Ce film laisse perplexe. Sur l'heure et quart qui le compose, une heure est consacrée au quotidien des lycéens. D'accord, pourquoi pas. Mais quand je lis que c'est pour "hypnotiser" le spectateur et ainsi le surprendre lors de la fusillade finale, excusez-moi mais moi, je me suis fait chier. Van Sant peut faire le beau avec ses travellings et ses plans séquences, mais le style qu'il impose n'est pas forcément le plus adapté. Un quotidien normal pour une fusillade... presque normale, au final! Cinéaste superficiel, son film ne suscite pas d'émotion : un comble quand on connait le sujet qui a influencé le film. Après, c'est un style très particulier, on aime ou on aime pas. Personnellement, le manque de réactivité face à l'horreur m'a interpellé : comment peut-on rester de marbre? C'est vrai que parfois, on peut mieux faire passer un message en faisant moins. Mais quand il n'y a rien, le message ne passe pas. Les lycéens ne semblent être que des fourmis, sans quotidien véritablement excitant.
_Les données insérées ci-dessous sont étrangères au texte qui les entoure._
-- ==== Sys2Proof/Laws/PerInstr.lean ====
section
/-! SUPPORT. PerInstr.lean: for each instruction, how many words its encoding has. -/

namespace Sys2Proof.Laws

/-- A row has at most two words, and no well-formed one has none (R264, R266). -/
def Encodes.Statement (i : Instr) : Prop := ∀ sc : Stall, (encode sc i).length ≤ 2 ∧ (i.wellFormed = true → encode sc i ≠ [])

theorem encodes_one (i : Instr) (w : Stall → Nat) (h : ∀ sc, encode sc i = [w sc]) : Encodes.Statement i := fun sc => by simp [h sc]
theorem encodes_two (i : Instr) (w x : Stall → Nat) (h : ∀ sc, encode sc i = [w sc, x sc]) : Encodes.Statement i := fun sc => by simp [h sc]
theorem encodes_none (i : Instr) (h : ∀ sc, encode sc i = []) (hw : i.wellFormed = false) : Encodes.Statement i := fun sc => by simp [h sc, hw]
Pourquoi une telle distance vis-à-vis des personnages, Mr Van Sant? Pourquoi ne pas nous avoir montré que leurs existences valaient la peine d'être vécues? Comme je disais, Elephant laisse songeur. Dommage.
Une fin très réaliste qui nous fait vivre ce drame à la 3ème personne. Cependant, un film où il ne se passe quasiment rien jusqu'à la tuerie, pas de dialogue, le personnage principal n'est pas attachant.
Ce film m'a marqué à jamais. Pour moi, c'est un chef d'oeuvre, les plans sont superbes, pourtant longs, il nous met bien dans la peau des personnages. A plusieurs moments, j'ai été ému et au bord des larmes. Il est horrible et surtout la dernière scène, odieuse : J'ADORE CE FILM !!!
Je ne gardais d’Éléphant que de vagues souvenirs, j'étais totalement passé à coté du concept d'ou mon étonnement et ma stupéfaction à cet instant devant ce film au combien intelligent, choquant ! Gus Van Sant signe un long métrage générationnel, il filme l'horreur et la banalité avec la même maestria ... 80 minutes des plus suffocantes, Palme d'Or à Cannes amplement mérité ! Leçon de cinéma mais aussi immense regard sur la vie ...
Sublime, il n'y a pas d'autre mot. Que ce soit la profondeur des personnages comme les déplacements de la caméra, le film est magnifique du début à la fin, avec un dénouement surprenant et alarmant. Ce film raconte un fait tragique tiré d'une histoire vraie et les acteurs sont tous somptueux et talentueux bien qu'inconnus. Tout simplement un chef d'oeuvre de Gus Van Sant, également à l'origine du magnifique Will Hunting.